Well, yeah, I think I think, yeah, the Netflix, the Netflix of AI, is such that it’s not like a It’s not like a professional tool, it’s more of a creative experience. And also it’s maybe a shift in the relationship between audience and filmmaker. So that, you know, I do, obviously, I’m friends with a lot of the AI film studios and have invested some, and they did that great. But, you know, the philosophy is very much, they’re going to have a model to make a movie, and then the movie is going to go out, but they’re going to, like, play mom to the model and keep it internal as like a magical black box. And I think the opportunity is, is to give away the means of production alongside your movie and make it like a playable story. Well, I think that. I think, I think that will ultimately be the change that AI brings, rather than just cheaper VFX.

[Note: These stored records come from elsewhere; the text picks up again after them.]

/-! ### `raiseIf`: as `raise`, or nothing -/

@[simp] theorem raiseIf_tb (c : Bool) (x : ErrorClass) : (raiseIf c x s).tb = s.tb := by unfold raiseIf; split <;> rfl
@[simp] theorem raiseIf_fb (c : Bool) (x : ErrorClass) : (raiseIf c x s).fb = s.fb := by unfold raiseIf; split <;> rfl
@[simp] theorem raiseIf_fsel (c : Bool) (x : ErrorClass) : (raiseIf c x s).fsel = s.fsel := by unfold raiseIf; split <;> rfl
@[simp] theorem raiseIf_fvalid (c : Bool) (x : ErrorClass) : (raiseIf c x s).fvalid = s.fvalid := by unfold raiseIf; split <;> rfl
@[simp] theorem raiseIf_fresh (c : Bool) (x : ErrorClass) : (raiseIf c x s).fresh = s.fresh := by unfold raiseIf; split <;> rfl
@[simp] theorem raiseIf_idx (c : Bool) (x : ErrorClass) : (raiseIf c x s).idx = s.idx := by unfold raiseIf; split <;> rfl
@[simp] theorem raiseIf_sched (c : Bool) (x : ErrorClass) : (raiseIf c x s).sched = s.sched := by unfold raiseIf; split <;> rfl
@[simp] theorem raiseIf_carrier (c : Bool) (x : ErrorClass) : (raiseIf c x s).carrier = s.carrier := by unfold raiseIf; split <;> rfl
@[simp] theorem raiseIf_stRun (c : Bool) (x : ErrorClass) : (raiseIf c x s).stRun = s.stRun := by unfold raiseIf; split <;> rfl
@[simp] theorem raiseIf_stCnt (c : Bool) (x : ErrorClass) : (raiseIf c x s).stCnt = s.stCnt := by unfold raiseIf; split <;> rfl
@[simp] theorem raiseIf_btArmed (c : Bool) (x : ErrorClass) : (raiseIf c x s).btArmed = s.btArmed := by unfold raiseIf; split <;> rfl
@[simp] theorem raiseIf_btCnt (c : Bool) (x : ErrorClass) : (raiseIf c x s).btCnt = s.btCnt := by unfold raiseIf; split <;> rfl
@[simp] theorem raiseIf_pend (c : Bool) (x : ErrorClass) : (raiseIf c x s).pend = s.pend := by unfold raiseIf; split <;> rfl
@[simp] theorem raiseIf_late (c : Bool) (x : ErrorClass) : (raiseIf c x s).late = s.late := by unfold raiseIf; split <;> rfl
@[simp] theorem raiseIf_result (c : Bool) (x : ErrorClass) : (raiseIf c x s).result = s.result := by unfold raiseIf; split <;> rfl
@[simp] theorem raiseIf_trace (c : Bool) (x : ErrorClass) : (raiseIf c x s).trace = s.trace := by unfold raiseIf; split <;> rfl
@[simp] theorem raiseIf_inputs (c : Bool) (x : ErrorClass) : (raiseIf c x s).inputs = s.inputs := by unfold raiseIf; split <;> rfl
@[simp] theorem raiseIf_epoch (c : Bool) (x : ErrorClass) : (raiseIf c x s).epoch = s.epoch := by unfold raiseIf; split <;> rfl

/-! ### `carrierDown`: CARRIER and the trace (43_slot_scheduler R174) -/

@[simp] theorem carrierDown_tb : (carrierDown s).tb = s.tb := rfl
@[simp] theorem carrierDown_fb : (carrierDown s).fb = s.fb := rfl
@[simp] theorem carrierDown_fsel : (carrierDown s).fsel = s.fsel := rfl
@[simp] theorem carrierDown_fvalid : (carrierDown s).fvalid = s.fvalid := rfl
@[simp] theorem carrierDown_fresh : (carrierDown s).fresh = s.fresh := rfl
@[simp] theorem carrierDown_idx : (carrierDown s).idx = s.idx := rfl
@[simp] theorem carrierDown_sched : (carrierDown s).sched = s.sched := rfl
@[simp] theorem carrierDown_stRun : (carrierDown s).stRun = s.stRun := rfl
@[simp] theorem carrierDown_stCnt : (carrierDown s).stCnt = s.stCnt := rfl
@[simp] theorem carrierDown_btArmed : (carrierDown s).btArmed = s.btArmed := rfl
@[simp] theorem carrierDown_btCnt : (carrierDown s).btCnt = s.btCnt := rfl
@[simp] theorem carrierDown_pend : (carrierDown s).pend = s.pend := rfl
@[simp] theorem carrierDown_late : (carrierDown s).late = s.late := rfl
@[simp] theorem carrierDown_err : (carrierDown s).err = s.err := rfl
@[simp] theorem carrierDown_invCnt : (carrierDown s).invCnt = s.invCnt := rfl
@[simp] theorem carrierDown_ovrCnt : (carrierDown s).ovrCnt = s.ovrCnt := rfl
@[simp] theorem carrierDown_staleCnt : (carrierDown s).staleCnt = s.staleCnt := rfl
@[simp] theorem carrierDown_result : (carrierDown s).result = s.result := rfl
@[simp] theorem carrierDown_inputs : (carrierDown s).inputs = s.inputs := rfl
@[simp] theorem carrierDown_epoch : (carrierDown s).epoch = s.epoch := rfl

@[simp] theorem carrierDown_carrier : (carrierDown s).carrier = false := rfl
@[simp] theorem carrierDown_trace : (carrierDown s).trace = s.trace ++ [{ event := .carrierLow, tb := s.tb }] := rfl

And, yeah, I think some flexibility in the model where, you know, people are using AI to help them finish a movie, or having AI create the movie. I think, you know, having both types of things is probably going to cover more interesting space. I think,
yeah, more weird stuff will come out of that approach. Yeah, see,
I think, let’s see, I guess. How, how do you try to aggregate like the large audience there? And then also, what do you do when Netflix itself goes, oh, you know, this is getting big. Let’s, let’s do this ourselves too. So like, what are some sort of strategy, things that can help you there? I guess,
well, I think, I think, I think a lot of, a lot of what we’re doing is very uncomfortable, because, you know, it’s comfortable to it’s people are just about okay with the idea that it’s a tool in the toolbox, but to say, No, it’s not just a tool in the toolbox. It’s creative too. I think that’s that’s too far for most people, and that by the time, by the time it’s it’s obvious that that’s both correct and desirable and interesting. You know, will already be, will already be quite far ahead. But, you know, they’re obviously an innovative company. They mix games in with movies and shows. But it doesn’t feel as though that’s like a clear vision as to like how they’re going to use AI outside of for VFX, and I certainly haven’t seen anything vision. I obviously invest in series entertainment to make like more of the games like episodes, but it’s still kind of Could you do the same, but cheaper and not, let’s fully embrace this as a as a new medium, or already even, I guess really it’s, it’s sort of embracing this new relationship with the audience that’s, that’s pretty That’s pretty radical, and, yeah, and it’s going to take a long time for that even, even we just think about, like, if you know, we’re buying up IP, but if they’re trying to get the permission, imagine, if you like, we’re purchasing not just the worldwide rights to a show or a movie, but the AI rights, the model rights, so that you can, like, let derivative. Content be made that’s going to take a while for them to, like, figure out how those deals would work, and it could be very controversial and slow them down. So that’s, I think that’s our best defense, that it’s still, it’s still quite, quite controversial. And you know, they are a tech company for distribution. Are they a tech company for AI, not so much. There isn’t any evidence of that. Yeah, that is a good question. I do. I do kind of worry about that, because it is true that they’re already changing the relationship between the audience and TV with their game stuff, right? Like, for sure, I don’t know how many people really play on the TV. It feels like a bit of a missed opportunity,
but yeah, it’d be interesting that to see if it’s possible to find some of those more enlightened, like licensors as well that could, yeah, well, that’s
what we’re doing Totally. I mean, the roadblock story is really interesting, because you’d have to be quite bold to be comfortable with that, for sure, I do think that’s cool,
yeah.
And you know, if it’s, I think it’s very important that it’s in the terms of service, the user owns nothing of what they make. Because if you’re doing it with an IP that already exists, you’re doing it just out of love for the story world that you read it for your own personal entertainment. But you know, if you’re in Roblox and you create a house, you don’t own that house. So I think that, I think that would give people more comfort that this isn’t about, this isn’t about like it is subversive, but it’s not so subversive as to try to chip away At ownership. Yeah, hopefully it’s done with luck. Yeah,
and let’s see. I guess are there some people who are already sort of getting famous in this space that you’re likely to sort of invite in? And
yeah, we’re working with mostly AI studios and filmmakers that we’re big fans of to make, make shows and movies, but then we’re also talking to a lot of traditional filmmakers, and what we find is that the filmmakers and showrunners that grew up playing video games are huge, you know, huge fans of this. So, you know, the ones who didn’t are like, Wait, this undermines me as a filmmaker. The ones who played games are like, okay, so I’m more like the level designer of the model, you know, that makes sense to them. And like, Oh, it is kind of delightful. As a designer of a world that the players or the users or the viewers have agency. Like that’s interesting. They can do unexpected things. So it really, really does, often come down to whether or not they grew up playing video games and whether that is an intuitive idea to them.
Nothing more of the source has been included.